Articular cartilage is a layer of load-bearing hydrated soft tissue with low friction, covering the joint surfaces of both ends of long bones. Its mechanical properties and morphology are maintained by the metabolism of chondrocytes [1, 2]. Normal articular cartilage can bear many millions of cycles of high force loading , but with exercise of increasing energy and force, the problem of aging becomes increasingly serious. Approximately 65% of the total population had suffered injury to their articular cartilage . Because of the lack of blood vessels, nerves, and lymphatic tissue, cartilage cannot easily repair itself after injury. In recent years, tissue engineering techniques to repair articular cartilage defects have attracted much attention [4, 5]. This technology is expected to be the most effective method to cure the cartilage defect. Until now, using tissue engineering techniques for repairing cartilage defects result in a clinical therapeutic success rate of approximately 50%, having a good short-term effect but uncertain long-term results due to the occurrence of the graft degeneration, degenerescence, joint cracking, hardening, or even the induction of the degeneration of the host cartilage [2, 6, 7]. The main reason is that the mechanical properties of tissue-engineered cartilage are not comparable to those of natural cartilage, and implants will alter the mechanical environment of the solid matrix and chondrocytes within the zone of the repair. Chondrocytes respond to stress stimuli by changing shape. Deviations from physiological load affect the gene expression, metabolism, and also the possible induction of apoptosis of chondrocytes [2, 8]. Experimental results of single chondrocytes in vitro indicate that cyclic loading affects chondrocyte biosynthesis more significantly than that of static loading . Studies have shown that the specific frequency of cyclic loading can increase the aggrecan synthesis in cartilage explants . Thus, following clinical tissue-engineered cartilage repair, patients are advised to gradually exercise during hospitalization and after discharge . Appropriate rehabilitation exercises may alleviate pain and improve the metabolism of articular chondrocytes.
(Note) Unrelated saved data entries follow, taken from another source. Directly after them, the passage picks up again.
-- ==== Sys2Proof/Machine/Bundle.lean ====
section
/-! DEFINITION. A bundle: fetching it (R136, R151, R257), checking it (R180, R193, R258, R274), the segment and rendezvous
conditions around it (R135, R200-R202), the end of its cycle (R124, R271) and the next bundle (R280-R288). What a
transport does is passed in as `run`, which Machine/Step.lean gives as `exec`. -/

namespace Sys2Proof.Machine

/-! ### Fetch -/

inductive FetchRes where
  | words (ws : List Slot32)
  | wait (p : Pause)
  | trap (t : TrapInfo)

/-- The four slots of 16 bundle bytes, lowest first (R257). -/
def slotsOf (x : Nat) : List Slot32 :=
  [BitVec.ofNat 32 x, BitVec.ofNat 32 (x / 2 ^ 32), BitVec.ofNat 32 (x / 2 ^ 64), BitVec.ofNat 32 (x / 2 ^ 96)]

/-- Fetch the acting context's bundle: a micro-bundle of the control store inside a macro (R136), else memory through the
instruction cache (R151, R154). -/
def State.fetch (s : State) : FetchRes :=
  let c := s.me
  if 1024 < c.upc then .trap (illb [] 0 13)
  else if c.upc ≠ 0 then .words (slotsOf (SMap.get 0 s.myCore.cstore (c.upc - 1)).toNat)
  else
    let va := c.pc * 16
    let p := s.ptagOf s.cur
    match s.translateMe va accFetch with
    | .miss => .wait (.xlate va accFetch 0)
    | .fault cause d1 => .trap (xlTrap va accFetch cause d1)
    | .ok (.hbm pa _) _ _ =>
      if !s.ownerOk p pa then .trap (permTrap va 4)
      else if poisoned s.hbmPoison pa 16 then .trap (ueTrap pa 7 va)
      else .words (slotsOf (leNat (s.cachedRead s.myCore.icache (dieOf s.cur) pa 16)))
    | .ok _ _ _ => .trap (permTrap va 3)

/-- The instruction-cache and L2 line of the bundle is filled (R154, R155). -/
def State.fillFetch (s : State) : State :=
  if s.me.upc ≠ 0 then s
  else
    let p := s.ptagOf s.cur
    match s.translateMe (s.me.pc * 16) accFetch with
    | .ok (.hbm pa _) _ _ =>
      (s.updMyCore fun c => { c with icache := c.icache.fill pa p }).updDie (dieOf s.cur) fun d =>
        { d with clean := d.clean.fill pa p }
    | _ => s

/-! ### Checks before any transport acts -/

/-- The slots whose transport acts (R265); before the last repetition of a repeated bundle the guard of a seq transport counts as
false (R288). -/
def State.trueSlots (s : State) (ws : List Slot32) : List Nat :=
  (liveSlots ws).filter fun k => s.guard (slotGuard (slotAt ws k)) && (slotUnit (slotAt ws k) != FUnit.seq.id || decide (s.me.repLeft ≤ 1))

/-- Whether breakpoint `n` matches the bundle, and the slots it matches (R193). -/
def State.bpMatch (s : State) (ws : List Slot32) (n : Nat) : Option Nat :=
  let a := (SMap.get 0 s.myCore.bpa n).toNat
  let c := (SMap.get 0 s.myCore.bpc n).toNat
  let hit := (s.trueSlots ws).filter fun k => bitOf (bits a 63 60) k
  if bitOf c 35 && (!bitOf c 36 || s.curCx == 0) && bits a 47 0 == s.me.pc && bits a 59 48 == s.me.upc && !hit.isEmpty
      && (!bitOf c 34 || (s.me.getLc (finOf 4 (bits c 33 32))).toNat == bits c 31 0)
  then some (hit.foldl (fun m k => m + 2 ^ k) 0) else none

/-- The hardware breakpoint a bundle meets, lowest first (R193). -/
def State.breakpoint (s : State) (ws : List Slot32) : Option TrapInfo :=
  if s.me.noBrk then none
  else [0, 1, 2, 3].findSome? fun n => (s.bpMatch ws n).map fun m =>
    { cause := 0x0D, d := [BitVec.ofNat 64 n, BitVec.ofNat 64 m] }

/-- The first slot whose transport is a brk with a true guard (R291). -/
def State.swBreak (s : State) (ws : List Slot32) : Option (Nat × Instr) :=
  if s.me.noBrk then none
  else (s.trueSlots ws).findSome? fun k => match decodeSlot (slotAt ws k) with
    | .ok (.seqBrk t) => some (k, .seqBrk t)
    | _ => none

/-- ILLT or ILLREG of a slot as a trap (R181): D1 the slot's word for ILLT, the repetition index for ILLREG. -/
def slotTrap (ws : List Slot32) (k rep : Nat) (e : DecErr) : TrapInfo :=
  match e with
  | .illt u => { cause := 1, slot := k, d := [BitVec.ofNat 64 u, BitVec.ofNat 64 (slotAt ws k).toNat] }
  | .illreg i c => { cause := 3, slot := k, d := [BitVec.ofNat 64 (i % 256 + c * 256), BitVec.ofNat 64 rep] }
  | .illb r => illb ws k r
  | .empty => illb ws k 0

/-- The word of slot `k` in repetition `j` of a repeated bundle (R287), or the class it would leave (R188). -/
def stepSlot (c j k : Nat) (w : Slot32) : Except DecErr Slot32 :=
  let stepOf := fun n => if n = 0 then 0 else 2 ^ (n - 1)
  let ds := j * stepOf (bits c (2 * k + 1) (2 * k))
  let dd := j * stepOf (bits c (2 * k + 9) (2 * k + 8))
  let file := bits (slotSv w) 9 8
  let src := slotSk w == 0 && decide (file < 3)
  let dst := decide (slotUnit w < 3)
  let lim := fun f => if f = 2 then 16 else 64
  let i1 := bits (slotSv w) 7 0 + ds
  let i2 := slotOp w + dd
  if dst && decide (lim (slotUnit w) ≤ i2) then .error (.illreg i2 (slotUnit w))
  else if src && decide (lim file ≤ i1) then .error (.illreg i1 file)
  else .ok (BitVec.ofNat 32 (w.toNat + (if src then ds else 0) + (if dst then dd * 2 ^ 12 else 0)))

/-- The header of a repeated bundle in repetition `j`: its lends step with the destination codes (R287). -/
def stepHeader (c j : Nat) (h : Slot32) : Except (Nat × DecErr) Slot32 :=
  if hdrKind h ≠ 0 then .ok h
  else [1, 2, 3].foldl (fun (r : Except (Nat × DecErr) Slot32) k =>
    match r with
    | .error e => .error e
    | .ok w =>
      let n := bits c (2 * k + 9) (2 * k + 8)
      let dd := j * (if n = 0 then 0 else 2 ^ (n - 1))
      let x := hdrX h k
      if 0x90 ≤ x then .ok w
      else if (x < 0x40 ∧ 0x40 ≤ x + dd) ∨ (0x40 ≤ x ∧ x < 0x80 ∧ 0x80 ≤ x + dd) ∨ (0x80 ≤ x ∧ 0x90 ≤ x + dd) then
        .error (k, .illreg (if x < 0x40 then x + dd else if x < 0x80 then x + dd - 0x40 else x + dd - 0x80) (x / 0x40))
      else .ok (BitVec.ofNat 32 (w.toNat + dd * 2 ^ (8 * k - 4)))) (.ok h)

/-- The repeated bundle in repetition `j`, with its stepped fields (R286, R287), and the lowest slot with a register that leaves its
class. Empty slots and slots with bit 31 set are left alone. -/
def stepWords (c j : Nat) (ws : List Slot32) : List Slot32 × Option (Nat × DecErr) :=
  let live := ruleSlots ws
  let hdr := (headerOf ws).isSome
  let head := stepHeader c j (slotAt ws 0)
  let own := fun k => if live.contains k && !(k == 0 && hdr) then stepSlot c j k (slotAt ws k) else .ok (slotAt ws k)
  let word := fun k =>
    if k = 0 ∧ hdr then (match head with
      | .ok w => w
      | .error _ => slotAt ws 0)
    else match own k with
      | .ok w => w
      | .error _ => slotAt ws k
  let bad := [0, 1, 2, 3].findSome? fun k => match own k with
    | .error e => some (k, e)
    | .ok _ => if hdr then (match head with
        | .error (n, e) => if n = k then some (k, e) else none
        | .ok _ => none) else none
  ([word 0, word 1, word 2, word 3], bad)

/-- Reason 14: a csw in a macro of the core; reason 15 and others arise in the meanings (R136, R274, R395). -/
def State.cswInMacro (s : State) (ws : List Slot32) : Bool :=
  ([0, 1, 2, 3].any fun i => (s.cx s.cur i).run != .idle && (s.cx s.cur i).upc != 0) && (ruleSlots ws).any fun k => slotUnit (slotAt ws k) == 0x10 && slotOp (slotAt ws k) == 0x15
At present, the principal method used to study the mechanical properties of chondrocytes is to perform in vitro experiments or finite element numerical simulation [11-14] and to directly measure parameters such as cell deformation, elastic modulus, or surface potential. However, the results do not really reflect the micromechanical environment of chondrocytes in vivo. Until now, it has been difficult to monitor the cell volume, stress, and strain or changes in the pressure of intracellular fluid in chondrocytes during cyclic loading . A multiscale study of the biomechanical environment of chondrocytes by finite element analysis could satisfy the requirements for evaluating these measurements. Zhou et al. used multiscale methods to study the distribution of stress and the flow field of fluid in cartilage under static loading and the role of pericellular matrix (PCM) in protecting chondrocytes from high stress damage . Tauska et al. also used multiscale methods to study the mechanical behavior of articular chondrocytes during normal and medial meniscectomy . Guilak and Haider established a multiscale linear biphasic cell-matrix interaction model of articular cartilage, with which the complex correlation between the dynamic environment of chondrocytes and their macroscopic load characteristics under confined compression cyclic load was studied . Erdemir et al. used multiscale methods to establish a high-throughput model of joints, with information transfer being established between different scales generating a simulation study of changes in the mechanical environment in cell scale under macro loading .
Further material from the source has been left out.